*Your assignment*.
Work through the records below and copy every line that includes "ireg".

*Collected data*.
*** Begin section ***

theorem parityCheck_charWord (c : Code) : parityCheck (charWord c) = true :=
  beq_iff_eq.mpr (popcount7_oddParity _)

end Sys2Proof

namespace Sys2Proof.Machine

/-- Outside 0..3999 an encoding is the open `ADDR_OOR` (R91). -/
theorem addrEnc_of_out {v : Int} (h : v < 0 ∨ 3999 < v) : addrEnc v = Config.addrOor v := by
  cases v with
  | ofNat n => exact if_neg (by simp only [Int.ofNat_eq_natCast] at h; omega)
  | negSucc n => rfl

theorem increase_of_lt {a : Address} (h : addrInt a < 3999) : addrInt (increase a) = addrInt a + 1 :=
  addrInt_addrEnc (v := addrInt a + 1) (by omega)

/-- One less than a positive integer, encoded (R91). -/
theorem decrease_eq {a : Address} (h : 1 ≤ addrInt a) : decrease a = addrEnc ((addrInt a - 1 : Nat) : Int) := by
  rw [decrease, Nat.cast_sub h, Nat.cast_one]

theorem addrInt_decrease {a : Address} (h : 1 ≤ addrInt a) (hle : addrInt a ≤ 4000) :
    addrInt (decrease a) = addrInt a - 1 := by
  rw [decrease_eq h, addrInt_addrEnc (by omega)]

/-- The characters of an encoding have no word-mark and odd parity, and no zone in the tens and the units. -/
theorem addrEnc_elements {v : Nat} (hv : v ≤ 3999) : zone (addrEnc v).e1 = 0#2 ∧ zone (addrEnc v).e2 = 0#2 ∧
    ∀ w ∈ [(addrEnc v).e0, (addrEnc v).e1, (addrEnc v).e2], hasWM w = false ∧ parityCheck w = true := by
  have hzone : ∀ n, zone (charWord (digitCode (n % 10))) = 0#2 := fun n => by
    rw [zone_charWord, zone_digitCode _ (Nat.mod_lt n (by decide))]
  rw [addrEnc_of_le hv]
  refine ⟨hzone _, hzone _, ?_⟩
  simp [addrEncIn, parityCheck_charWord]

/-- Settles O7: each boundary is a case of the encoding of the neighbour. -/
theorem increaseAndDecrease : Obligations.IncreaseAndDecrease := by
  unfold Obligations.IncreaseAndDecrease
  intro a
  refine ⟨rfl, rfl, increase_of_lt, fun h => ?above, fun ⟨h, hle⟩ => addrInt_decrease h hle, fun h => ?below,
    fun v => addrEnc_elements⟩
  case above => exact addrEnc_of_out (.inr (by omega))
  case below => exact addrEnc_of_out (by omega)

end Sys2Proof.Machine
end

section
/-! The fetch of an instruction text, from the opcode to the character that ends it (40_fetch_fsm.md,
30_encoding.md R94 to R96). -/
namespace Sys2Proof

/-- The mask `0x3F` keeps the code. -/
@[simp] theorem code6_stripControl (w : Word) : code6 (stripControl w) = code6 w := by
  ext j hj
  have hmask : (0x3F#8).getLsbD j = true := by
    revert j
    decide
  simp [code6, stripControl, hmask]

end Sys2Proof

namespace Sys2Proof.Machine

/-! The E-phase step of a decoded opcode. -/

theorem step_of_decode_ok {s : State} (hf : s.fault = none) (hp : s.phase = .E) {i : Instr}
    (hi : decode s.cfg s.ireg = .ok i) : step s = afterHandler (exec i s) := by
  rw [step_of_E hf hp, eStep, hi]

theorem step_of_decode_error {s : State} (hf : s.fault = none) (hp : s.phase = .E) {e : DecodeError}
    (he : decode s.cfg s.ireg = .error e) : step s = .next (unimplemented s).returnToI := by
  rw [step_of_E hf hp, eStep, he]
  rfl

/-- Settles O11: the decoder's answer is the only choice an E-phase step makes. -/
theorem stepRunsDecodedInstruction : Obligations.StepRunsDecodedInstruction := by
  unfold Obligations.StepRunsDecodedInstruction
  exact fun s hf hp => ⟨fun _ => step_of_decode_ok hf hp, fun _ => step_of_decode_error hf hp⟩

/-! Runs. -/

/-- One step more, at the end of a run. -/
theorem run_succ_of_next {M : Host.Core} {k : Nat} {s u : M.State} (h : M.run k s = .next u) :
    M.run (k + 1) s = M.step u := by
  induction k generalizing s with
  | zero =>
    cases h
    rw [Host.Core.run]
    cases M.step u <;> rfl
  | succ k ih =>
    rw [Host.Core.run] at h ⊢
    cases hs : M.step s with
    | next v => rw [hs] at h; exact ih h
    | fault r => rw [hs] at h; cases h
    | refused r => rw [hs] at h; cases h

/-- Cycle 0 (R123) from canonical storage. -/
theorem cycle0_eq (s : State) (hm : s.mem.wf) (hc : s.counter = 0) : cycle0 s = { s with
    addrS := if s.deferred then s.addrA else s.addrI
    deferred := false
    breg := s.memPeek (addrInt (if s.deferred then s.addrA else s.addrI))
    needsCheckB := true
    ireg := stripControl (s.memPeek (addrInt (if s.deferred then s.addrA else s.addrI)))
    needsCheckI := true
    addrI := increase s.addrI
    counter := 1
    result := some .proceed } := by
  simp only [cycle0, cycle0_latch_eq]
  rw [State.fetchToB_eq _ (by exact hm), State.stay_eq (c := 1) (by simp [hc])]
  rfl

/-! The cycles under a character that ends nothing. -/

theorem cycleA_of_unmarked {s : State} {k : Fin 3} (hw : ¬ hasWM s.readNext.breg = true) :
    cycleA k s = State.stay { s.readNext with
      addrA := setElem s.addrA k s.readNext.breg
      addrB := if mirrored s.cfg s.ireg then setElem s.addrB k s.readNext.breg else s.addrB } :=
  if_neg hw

*** End section ***

*Response to the exercise*.
    (hi : decode s.cfg s.ireg = .ok i) : step s = afterHandler (exec i s) := by
    (he : decode s.cfg s.ireg = .error e) : step s = .next (unimplemented s).returnToI := by
    ireg := stripControl (s.memPeek (addrInt (if s.deferred then s.addrA else s.addrI)))
      addrB := if mirrored s.cfg s.ireg then setElem s.addrB k s.readNext.breg else s.addrB } :=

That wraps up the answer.